The Pasadena JUG is back from hiatus, hosted by Idealab.
Please RSVP on the new Meetup site so we can get a headcount for food and drink:
When: Monday, Oct 3, 2011 at 7pm
Location: 130 W Union St, Pasadena, CA 91103
7:00pm - 7:15pm Start to Eat & Mingle
7:15pm - 7:25pm Introductions
7:25pm - 7:30pm Identify those with open positions (no contingency recruiters)

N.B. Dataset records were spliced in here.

/-! ## Banks (R228 to R233, R247) -/

def amemBand (cause bank : Nat) : Word := BitVec.ofNat 32 (bank % 16 + 16 * cause)
/-- A bank of an allocation that some wave may hold. -/
def Bank.live (b : Bank) : Bool := b.valid && !b.left
/-- R237: held by a wave as owner, with no grant. -/
def Bank.owned (b : Bank) (t : Nat) : Bool := b.live && b.owner == t && !b.granted
def Bank.report (b : Bank) : Bool := b.word.getLsbD 20
def Bank.origin (b : Bank) : Bool := b.word.getLsbD 21
def Core.modBanks (k : Core) (bs : List Nat) (f : Bank → Bank) : Core := bs.foldl (fun k b => k.modBank b f) k
/-- R247, R464: a lathe event; it starts the test of the bank, which is not returned to use before. -/
def State.latheEvent (s : State) (c kind bank : Nat) : State :=
  ((s.raise (clusterOf c) 1 kind [BitVec.ofNat 32 c, BitVec.ofNat 32 bank]).suspect (clusterOf c) 2 (c + 2 ^ 11 * bank)).modCore c fun k =>
    if k.toTest.contains bank then k else { k with toTest := k.toTest ++ [bank] }
/-- R245 to R247: a bank is poisoned, with the origin given. -/
def State.poisonBank (s : State) (c bank : Nat) (array : Bool) : State :=
  let s := s.modCore c fun k => k.modBank bank fun b => { ((b.set 19 19 1).set 20 20 1).set 21 21 (if array then 1 else 0) with bad := false }
  let s := s.crCount (clusterOf c) (nLERR (coreIndex c)) 23 12 1
  (if array then s.latheEvent c 2 bank else s).latheEvent c 1 bank
/-- R244: PEND goes down in a bank; one left by a retired wave is freed at 0 (R233). -/
def Core.lowerPend (k : Core) (b : Nat) : Core :=
  let x := (k.bank b).set 31 24 ((k.bank b).pend - 1)
  if x.left && x.pend == 0 then { k with banks := delK k.banks b } else { k with banks := insK k.banks b x }

/-- R229: the lowest run of `n` free banks. -/
def Core.freeRun (k : Core) (n : Nat) : Option Nat :=
  (List.range (17 - n)).find? fun b => (List.range n).all fun i => k.bankFree (b + i)
/-- R229: a number of banks that `aalloc` refuses. -/
def allocBad (v : Word) : Bool := v == 0 || decide (16 < v.toNat)
def allocOwn : Extra :=
  { own := fun all _ _ => all.first.bind fun vs => if allocBad (wordAt vs 0 0) then some (0x10, amemBand 4 0, 0) else none }
def execAalloc (g : Guard) (d : Operand) (a : Src) (s : State) : Host.Outcome State Fault Refusal :=
  .next (computeOnly s (match prep s g { srcs := [{ pos := 0, src := a }], dst := some { o := d }, once := true } false allocOwn with
    | .stop s => s
    | .go s0 s1 rows =>
      match rows with
      | [] => s1.finish
      | r :: _ =>
        let n := (wordAt r.2 0 0).toNat
        -- DESIGN CHOICE (LOG 18): no bank is concerned, and FINFO[3:0] is 0
        if allocBad (wordAt r.2 0 0) then faultRows s0 rows 0x10 (amemBand 4 0)
        else
          let c := s1.cur.core
          let res : Word × State := match (s1.core c).freeRun n with
            | none => (0xFFFFFFFF, s1)
            | some b => (BitVec.ofNat 32 b, s1.modCore c fun k => k.modBanks ((List.range n).map (b + ·)) fun _ =>
                { word := BitVec.ofNat 32 (1 + 2 * s1.cur.turn + 2 ^ 10 * b + 2 ^ 14 * n) })
          (res.2.writeDst { o := d } (rows.map fun (p : Nat × List (List Word)) => (p.1, [res.1]))).finish))

/-- R249: REPORT of the banks is cleared at the end of the issuing cycle. -/
def State.unreport (s : State) (c : Nat) (bs : List Nat) : State :=
  if bs.isEmpty then s else s.modCore c fun k => { k with cycle := { k.cycle with told := k.cycle.told ++ bs } }
/-- What an instruction that acts once on banks does: go on, fault (and report the poison of the banks `told`), or wait. -/
inductive Once where
  | done (s : State)
  | fault (code : Nat) (info : Word) (told : List Nat := [])
  | wait (w : Wait)
/-- R265: the AMEM-BAND or LATHE fault of an instruction that acts once, as a lane with a walker fault takes it: `pre` is one that the
words which can be read decide. -/
def bankOwn (s : State) (pre : List (List Word) → Option (Nat × Word)) (body : State → Mask → List (List Word) → Once) : Extra :=
  { own := fun all _ vs => match all.first with
      | some ws => (match body s (Mask.ofLanes (all.map (·.1))) ws with | .fault code info [] => some (code, info, 0) | _ => none)
      | none => (pre vs).map fun f => (f.1, f.2, 0) }
/-- The frame of such an instruction, with the words of the lowest-numbered active lane. -/
def bankOp (s : State) (g : Guard) (sp : Spec) (body : State → Mask → List (List Word) → Once)
    (pre : List (List Word) → Option (Nat × Word) := fun _ => none) : State :=
  match prep s g sp false (bankOwn s pre body) with
  | .stop s => s
  | .go s0 s1 rows =>
    match rows with
    | [] => s1.finish
    | r :: _ =>
      match body s1 (Mask.ofLanes (rows.map (·.1))) r.2 with
      | .done s => s.finish
      | .fault code info told => faultRows (s0.unreport s0.cur.core told) rows code info
      | .wait w => s0.block .blockedQueue w
def specWords (as : List Src) (once : Bool := false) : Spec := { srcs := (as.zip (List.range 3)).map fun p => { pos := p.2, src := p.1 }, once }

/-- R232: the banks of the allocation that begins at `b`. -/
def Core.allocation (k : Core) (b : Nat) : List Nat := (List.range 16).filter fun x => (k.bank x).valid && (k.bank x).abase == b
def afreeBody (s : State) (_ : Mask) (vs : List (List Word)) : Once :=
  let v := (wordAt vs 0 0).toNat
  let b := v % 16
  let k := s.core s.cur.core
  let x := k.bank b
  let banks := k.allocation b
  -- DESIGN CHOICE (LOG 18): FINFO[3:0] of cause 3 is S1[3:0], also where another bank of the allocation is the one granted; and a bank
  -- that a retired wave left VALID until its PEND is 0 counts as the OWNER field says
  if 16 ≤ v then .fault 0x10 (amemBand 4 b)
  else if !x.valid || x.abase != b || x.owner != s.cur.turn || banks.any (fun y => (k.bank y).granted) then .fault 0x10 (amemBand 3 b)
  else if banks.any fun y => (k.bank y).pend != 0 then .wait (.pend banks)
  else .done (s.modCore s.cur.core fun k => banks.foldl (fun k y => { k with banks := delK k.banks y }) k)
def execAfree (g : Guard) (a : Src) (s : State) : Host.Outcome State Fault Refusal :=
  .next (computeOnly s (bankOp s g (specWords [a] true) afreeBody))
/-- R230, R231: a range of banks; `top` is where the reserved bits begin. -/
def bandRange (v top : Nat) : Option (List Nat) :=
  let b := bitsN v 3 0
  let n := bitsN v 8 4
  if 2 ^ top ≤ v ∨ n = 0 ∨ 16 < n ∨ 16 < b + n then none else some ((List.range n).map (b + ·))
def abandBody (s : State) (_ : Mask) (vs : List (List Word)) : Once :=
  let v := (wordAt vs 0 0).toNat
  let k := s.core s.cur.core
  let t := bitsN v 12 9
  match bandRange v 13 with
  | none => .fault 0x10 (amemBand 4 v)
  | some banks =>
    match banks.find? fun b => !(k.bank b).owned s.cur.turn with
    | some b => .fault 0x10 (amemBand 1 b)
    | none =>
      -- DESIGN CHOICE (LOG 18): where TURN alone is at fault, FINFO[3:0] is BANK
      if t = s.cur.turn ∨ !(k.wave t).live ∨ (k.wave t).alive = 0 then .fault 0x10 (amemBand 1 v)
      else .done (s.modCore s.cur.core fun k => k.modBanks banks fun b => (b.set 5 5 1).set 9 6 t)
def execAband (g : Guard) (a : Src) (s : State) : Host.Outcome State Fault Refusal :=
  .next (computeOnly s (bankOp s g (specWords [a] true) abandBody))
def arelBody (s : State) (_ : Mask) (vs : List (List Word)) : Once :=
  let v := (wordAt vs 0 0).toNat
  let k := s.core s.cur.core
  match bandRange v 9 with
  | none => .fault 0x10 (amemBand 4 v)
  | some banks =>
    match banks.find? fun b => !((k.bank b).live && (k.bank b).granted && (k.bank b).grantee == s.cur.turn) with
    | some b => .fault 0x10 (amemBand 2 b)
    | none => .done (s.modCore s.cur.core fun k => k.modBanks banks fun b => b.set 5 5 0)
def execArel (g : Guard) (a : Src) (s : State) : Host.Outcome State Fault Refusal :=
  .next (computeOnly s (bankOp s g (specWords [a] true) arelBody))
def execAinfo (g : Guard) (d : Operand) (a : Src) (s : State) : Host.Outcome State Fault Refusal :=
  .next (computeOnly s (laneOp s g { srcs := [{ pos := 0, src := a }], dst := some { o := d } } fun s _ vs =>
    (s, [((s.core s.cur.core).bank ((wordAt vs 0 0).toNat % 16)).word], 0)))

7:35pm - 7:37pm Speaker & Talk Introduction
7:37pm+ The Talk!
Here is a synopsis of the talk that George Chang will be giving:
The Lunar Mapping and Modeling Project (LMMP) is tasked to aggregate lunar data, from the Apollo era to the latest instruments on the LRO spacecraft, into a central repository accessible by scientists and the general public. A critical function of this task is to provide users with the best solution for browsing the vast amounts of imagery available. The image files LMMP manages range from a few gigabytes to hundreds of gigabytes in size with new data arriving every day. Despite this ever-increasing amount of data, LMMP must make the data readily available in a timely manner for users to view and analyze. This is accomplished by tiling large images into smaller images using Hadoop, a distributed computing software platform implementation of the MapReduce framework, running on a small cluster of machines locally. Additionally, the software is implemented to use Amazon's Elastic Compute Cloud (EC2) facility. We also developed a hybrid solution to serve images to users by leveraging cloud storage using Amazon's Simple Storage Service (S3) for public data while keeping private information on our own data servers. By using Cloud Computing, we improve upon our local solution by reducing the need to manage our own hardware and computing infrastructure, thereby reducing costs. Further, by using a hybrid of local and cloud storage, we are able to provide data to our users more efficiently and securely. This talk examines the use of a distributed approach with Hadoop to tile images, an approach that provides significant improvements in image processing time, from hours to minutes. This talk describes the constraints imposed on the solution and the resulting techniques developed for the hybrid solution of a customized Hadoop infrastructure over local and cloud resources in managing this ever-growing data set. It examines the performance trade-offs of using the more plentiful resources of the cloud, such as those provided by S3, against the bandwidth limitations such use encounters with remote resources. We will outline some of the technologies employed, the reasons for their selection, the resulting performance metrics and the direction the project is headed based upon the demonstrated capabilities thus far.